People quit their jobs. This is nothing new. But the way they go about it is changing. Recently, employees are engaging in a practice that has been coined as “quiet quitting.” This is concerning for employers. As recruiters we’ve seen the stories and have spoken to employers about it.
On the surface, it sounds like a new way for people to exit an organization. But the real meaning behind this trend is quite different. Below, we’ll talk about the rise of quiet quitting and how to know if an employee is doing it in your place of work:
What is quiet quitting?
Quiet quitting is not actually about quitting. Rather, it’s a term that refers to how people approach their jobs. It’s a way of managing burnout and maintaining good mental health.
What people are actually quitting when they refer to quiet quitting is going above and beyond for the employer. They are no longer willing to work extra hours for nothing. They are not willing to take on additional responsibilities without being compensated for their efforts. It’s about being fairly compensated. It’s similar to other types of workplace initiatives of the past such as work to rule.
People don’t actually want to quit. They still want to work, but they don’t want work to consume them. They want to leave their work at the office when they go home for the day.
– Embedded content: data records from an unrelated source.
-- ==== Sys2Proof/Machine/F64.lean ====
section
/-! DEFINITION. IEEE 754 binary64 as the planner cores, the trajectory generators and the solver use it
(R6, R104–R107): exact integer arithmetic on significand and exponent, one rounding at the end, to nearest,
ties to even, tininess detected after rounding. Also the narrowing to binary32 of the Almanac and safety words. -/

namespace Sys2Proof.Machine

/-- The five sticky exception bits of FFLAGS: [4] NV, [3] DZ, [2] OF, [1] UF, [0] NX (R98). -/
abbrev FFlags := BitVec 5

def flagNV : FFlags := 16
def flagDZ : FFlags := 8
def flagOF : FFlags := 4
def flagUF : FFlags := 2
def flagNX : FFlags := 1

/-- The canonical NaN of R104. -/
def f64NaN : DWord := 0x7FF8000000000000
def f64Inf (neg : Bool) : DWord := if neg then 0xFFF0000000000000 else 0x7FF0000000000000
def f64Zero (neg : Bool) : DWord := if neg then 0x8000000000000000 else 0
def f64One : DWord := 0x3FF0000000000000

def f64Neg (x : DWord) : Bool := x.msb
def f64Exp (x : DWord) : Nat := (x.toNat / 2 ^ 52) % 2048
def f64Frac (x : DWord) : Nat := x.toNat % 2 ^ 52
def f64IsNaN (x : DWord) : Bool := f64Exp x == 2047 && f64Frac x != 0
def f64IsSNaN (x : DWord) : Bool := f64IsNaN x && f64Frac x < 2 ^ 51
def f64IsInf (x : DWord) : Bool := f64Exp x == 2047 && f64Frac x == 0
def f64IsZero (x : DWord) : Bool := x.toNat % 2 ^ 63 == 0
def f64IsFinite (x : DWord) : Bool := f64Exp x != 2047

/-- The significand of a finite number, an integer. -/
def f64Man (x : DWord) : Nat := if f64Exp x = 0 then f64Frac x else f64Frac x + 2 ^ 52
/-- The exponent of the significand's unit: the number is `f64Man x * 2 ^ f64Unit x`. -/
def f64Unit (x : DWord) : Int := if f64Exp x = 0 then -1074 else (f64Exp x : Int) - 1075
/-- The significand with its sign. -/
def f64SMan (x : DWord) : Int := if f64Neg x then -(f64Man x : Int) else f64Man x

/-- `m * 2 ^ e`, exactly, as a pair of numerator and power: shifting up to a common unit. -/
def shiftUp (m : Int) (k : Nat) : Int := m * (2 ^ k : Nat)

/-- Drops `k` low bits of `m`, rounding to nearest, ties to even; also whether anything was lost. -/
def roundShift (m k : Nat) : Nat × Bool :=
  let q := m >>> k
  let r := m % 2 ^ k
  let h := 2 ^ k / 2
  let up := k != 0 && (r > h || (r == h && q % 2 == 1))
  (if up then q + 1 else q, r != 0)

/-- Rounds `m * 2 ^ e` (with the sign given) once to binary64, with the flags of R104. -/
def f64Round (neg : Bool) (m : Nat) (e : Int) : DWord × FFlags :=
  if m = 0 then (f64Zero neg, 0)
  else
    let top : Int := (Nat.log2 m : Int) + e
    let unit : Int := max (top - 52) (-1074)
    let r := if unit ≤ e then (m * 2 ^ (e - unit).toNat, false) else roundShift m (unit - e).toNat
    let mag := (unit + 1074).toNat * 2 ^ 52 + r.1
    let free := if top - 52 ≤ e then (m, false) else roundShift m (top - 52 - e).toNat
    let tiny := top < -1023 || (top == -1023 && free.1 < 2 ^ 53)
    let sgn := if neg then 2 ^ 63 else 0
    if mag ≥ 2047 * 2 ^ 52 then (f64Inf neg, flagOF ||| flagNX)
    else (BitVec.ofNat 64 (sgn + mag), (if r.2 then flagNX else 0) ||| (if tiny && r.2 then flagUF else 0))

/-- Rounds a signed exact value. A zero value takes the sign given. -/
def f64RoundInt (zeroNeg : Bool) (v : Int) (e : Int) : DWord × FFlags :=
  if v = 0 then (f64Zero zeroNeg, 0) else f64Round (v < 0) v.natAbs e

/-- NV when an operand is a signalling NaN. -/
def f64SigFlag (x y : DWord) : FFlags := if f64IsSNaN x || f64IsSNaN y then flagNV else 0

/-- FADD (R104). -/
def f64Add (x y : DWord) : DWord × FFlags :=
  if f64IsNaN x || f64IsNaN y then (f64NaN, f64SigFlag x y)
  else if f64IsInf x then
    if f64IsInf y && f64Neg x != f64Neg y then (f64NaN, flagNV) else (x, 0)
  else if f64IsInf y then (y, 0)
  else
    let u := min (f64Unit x) (f64Unit y)
    let v := shiftUp (f64SMan x) (f64Unit x - u).toNat + shiftUp (f64SMan y) (f64Unit y - u).toNat
    f64RoundInt (f64Neg x && f64Neg y) v u

def f64Negate (x : DWord) : DWord := x ^^^ 0x8000000000000000
def f64Abs (x : DWord) : DWord := x &&& 0x7FFFFFFFFFFFFFFF

/-- FSUB: a NaN operand keeps its signalling flag; otherwise the sum with the second sign inverted. -/
def f64Sub (x y : DWord) : DWord × FFlags :=
  if f64IsNaN x || f64IsNaN y then (f64NaN, f64SigFlag x y) else f64Add x (f64Negate y)

/-- FMUL. -/
def f64Mul (x y : DWord) : DWord × FFlags :=
  let neg := f64Neg x != f64Neg y
  if f64IsNaN x || f64IsNaN y then (f64NaN, f64SigFlag x y)
  else if f64IsInf x || f64IsInf y then
    if f64IsZero x || f64IsZero y then (f64NaN, flagNV) else (f64Inf neg, 0)
  else f64Round neg (f64Man x * f64Man y) (f64Unit x + f64Unit y)

/-- FDIV: the quotient to more than 53 bits, with a sticky bit below it. -/
def f64Div (x y : DWord) : DWord × FFlags :=
  let neg := f64Neg x != f64Neg y
  if f64IsNaN x || f64IsNaN y then (f64NaN, f64SigFlag x y)
  else if f64IsInf x then
    if f64IsInf y then (f64NaN, flagNV) else (f64Inf neg, 0)
  else if f64IsInf y then (f64Zero neg, 0)
  else if f64IsZero y then
    if f64IsZero x then (f64NaN, flagNV) else (f64Inf neg, flagDZ)
  else
    let n := f64Man x * 2 ^ 118
    let q := n / f64Man y
    let sticky := if n % f64Man y = 0 then 0 else 1
    f64Round neg (2 * q + sticky) (f64Unit x - f64Unit y - 119)

/-- The integer square root, bit by bit from bit `k` down. -/
def isqrtFrom (n : Nat) : Nat → Nat → Nat
  | 0, r => if (r + 1) * (r + 1) ≤ n then r + 1 else r
  | k + 1, r =>
    let r' := r + 2 ^ (k + 1)
    isqrtFrom n k (if r' * r' ≤ n then r' else r)

/-- FSQRT: the root to more than 53 bits, with a sticky bit below it. -/
def f64Sqrt (x : DWord) : DWord × FFlags :=
  if f64IsNaN x then (f64NaN, f64SigFlag x x)
  else if f64IsZero x then (x, 0)
  else if f64Neg x then (f64NaN, flagNV)
  else if f64IsInf x then (x, 0)
  else
    let odd := f64Unit x % 2 != 0
    let n := f64Man x * 2 ^ (if odd then 121 else 120)
    let e := (f64Unit x - (if odd then 121 else 120)) / 2
    let r := isqrtFrom n 88 0
    let sticky := if r * r = n then 0 else 1
    f64Round false (2 * r + sticky) (e - 1)

/-- The fused multiply-add of R107: product and addend with the signs given, one rounding. -/
def f64Fma (negProd negAdd : Bool) (x y z : DWord) : DWord × FFlags :=
  let np := (f64Neg x != f64Neg y) != negProd
  let na := f64Neg z != negAdd
  let sig := if f64IsSNaN x || f64IsSNaN y || f64IsSNaN z then flagNV else 0
  if (f64IsInf x && f64IsZero y) || (f64IsZero x && f64IsInf y) then (f64NaN, flagNV)
  else if f64IsNaN x || f64IsNaN y || f64IsNaN z then (f64NaN, sig)
  else if f64IsInf x || f64IsInf y then
    if f64IsInf z && np != na then (f64NaN, flagNV) else (f64Inf np, 0)
  else if f64IsInf z then (f64Inf na, 0)
  else
    let up := f64Unit x + f64Unit y
    let u := min up (f64Unit z)
    let p : Int := shiftUp (f64Man x * f64Man y : Nat) (up - u).toNat
    let a : Int := shiftUp (f64Man z) (f64Unit z - u).toNat
    f64RoundInt (np && na) ((if np then -p else p) + (if na then -a else a)) u

/-- Total order of the non-NaN values with −0 = +0: the sign of `x − y`. -/
def f64Cmp (x y : DWord) : Ordering :=
  if f64IsZero x && f64IsZero y then .eq
  else if f64Neg x != f64Neg y then (if f64Neg x then .lt else .gt)
  else
    let o := compare (x.toNat % 2 ^ 63) (y.toNat % 2 ^ 63)
    if f64Neg x then o.swap else o

def f64Lt (x y : DWord) : Bool := !(f64IsNaN x || f64IsNaN y) && f64Cmp x y == .lt
def f64Le (x y : DWord) : Bool := !(f64IsNaN x || f64IsNaN y) && f64Cmp x y != .gt
def f64Eq (x y : DWord) : Bool := !(f64IsNaN x || f64IsNaN y) && f64Cmp x y == .eq

/-- FMIN and FMAX (R105): −0 below +0; a NaN gives way to a number; NV only for a signalling NaN. -/
def f64MinMax (isMax : Bool) (x y : DWord) : DWord × FFlags :=
  let fl := f64SigFlag x y
  if f64IsNaN x && f64IsNaN y then (f64NaN, fl)
  else if f64IsNaN x then (y, fl)
  else if f64IsNaN y then (x, fl)
  else
    let xLess := if f64IsZero x && f64IsZero y then f64Neg x else f64Cmp x y == .lt
    (if xLess != isMax then x else y, fl)

/-- FCLASS (R105). -/
def f64Class (x : DWord) : DWord :=
  if f64IsNaN x then (if f64IsSNaN x then 0x100 else 0x200)
  else if f64IsInf x then (if f64Neg x then 1 else 0x80)
  else if f64IsZero x then (if f64Neg x then 8 else 0x10)
  else if f64Exp x = 0 then (if f64Neg x then 4 else 0x20)
  else (if f64Neg x then 2 else 0x40)

/-- FCVT.D.L. -/
def f64OfInt (v : Int) : DWord × FFlags := f64RoundInt false v 0

/-- The exact integer nearest (ties to even) or toward zero of a finite number, and whether it is inexact. -/
def f64ToIntExact (nearest : Bool) (x : DWord) : Int × Bool :=
  let m := f64Man x
  let u := f64Unit x
  let r : Nat × Bool :=
    if 0 ≤ u then (m * 2 ^ u.toNat, false)
    else
      let k := (-u).toNat
      if nearest then roundShift m k else (m / 2 ^ k, m % (2 ^ k) != 0)
  ((if f64Neg x then -(r.1 : Int) else r.1), r.2)

/-- FCVT.L.D and FCVT.L.D.N (R106): a NaN gives 0, a value out of range saturates, both with NV. -/
def f64ToI64 (nearest : Bool) (x : DWord) : DWord × FFlags :=
  if f64IsNaN x then (0, flagNV)
  else if f64IsInf x then (if f64Neg x then 0x8000000000000000 else 0x7FFFFFFFFFFFFFFF, flagNV)
  else
    let r := f64ToIntExact nearest x
    if r.1 > 2 ^ 63 - 1 then (0x7FFFFFFFFFFFFFFF, flagNV)
    else if r.1 < -(2 ^ 63) then (0x8000000000000000, flagNV)
    else (BitVec.ofInt 64 r.1, if r.2 then flagNX else 0)

/-- The result of an operation without its flags, for the engines that keep no FFLAGS. -/
def fadd (x y : DWord) : DWord := (f64Add x y).1
def fsub (x y : DWord) : DWord := (f64Sub x y).1
def fmul (x y : DWord) : DWord := (f64Mul x y).1
def fdiv (x y : DWord) : DWord := (f64Div x y).1
def fsqrt (x : DWord) : DWord := (f64Sqrt x).1
def fofInt (v : Int) : DWord := (f64OfInt v).1
def fmin (x y : DWord) : DWord := (f64MinMax false x y).1
def fmax (x y : DWord) : DWord := (f64MinMax true x y).1
/-- A ratio of naturals, the way a decimal constant of the manual is rounded to binary64. -/
def fratio (n d : Nat) : DWord := fdiv (fofInt n) (fofInt d)
/-- The integer part toward minus infinity, of a finite number. -/
def ffloorInt (x : DWord) : Int :=
  let r := f64ToIntExact false x
  if r.2 && f64Neg x then r.1 - 1 else r.1

/-- Widens binary32 to binary64, exactly (a NaN becomes the canonical one). -/
def f32ToF64 (w : Word) : DWord :=
  let neg := w.msb
  let e : Nat := (w.toNat / 2 ^ 23) % 256
  let f : Nat := w.toNat % 2 ^ 23
  if e = 255 then (if f = 0 then f64Inf neg else f64NaN)
  else if e = 0 then (f64Round neg f (-149)).1
  else (f64Round neg (f + 2 ^ 23) ((e : Int) - 150)).1

/-- Narrows binary64 to binary32, to nearest, ties to even. -/
def f64ToF32 (x : DWord) : Word :=
  let sgn := if f64Neg x then 2 ^ 31 else 0
  if f64IsNaN x then 0x7FC00000
  else if f64IsInf x then BitVec.ofNat 32 (sgn + 255 * 2 ^ 23)
  else if f64Man x = 0 then BitVec.ofNat 32 sgn
  else
    let top : Int := (Nat.log2 (f64Man x) : Int) + f64Unit x
    let unit : Int := max (top - 23) (-149)
    let m := if unit ≤ f64Unit x then f64Man x * 2 ^ (f64Unit x - unit).toNat
      else (roundShift (f64Man x) (unit - f64Unit x).toNat).1
    BitVec.ofNat 32 (sgn + min ((unit + 149).toNat * 2 ^ 23 + m) (255 * 2 ^ 23))

end Sys2Proof.Machine
end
6 signs an employee is quiet quitting
Here are some of the top signs an employee is engaging in quiet quitting:
- Employees doing the bare minimum
- People clocking out exactly at 5 pm
- Employees are no longer willing to work overtime hours
- Employees are not willing to perform tasks or take on responsibilities that are not included in their job descriptions
- People only doing tasks as specifically described in their contracts
- People are no longer willing to hustle, grind it out, or go above and beyond
While these are the main signs of quiet quitting, it doesn’t necessarily mean people are deliberately doing less. Rather, they are doing what they are getting paid for based on their job description. They are no longer willing to do more for the chance to get promoted or recognized. They want the compensation to reflect what they are doing now – in real-time.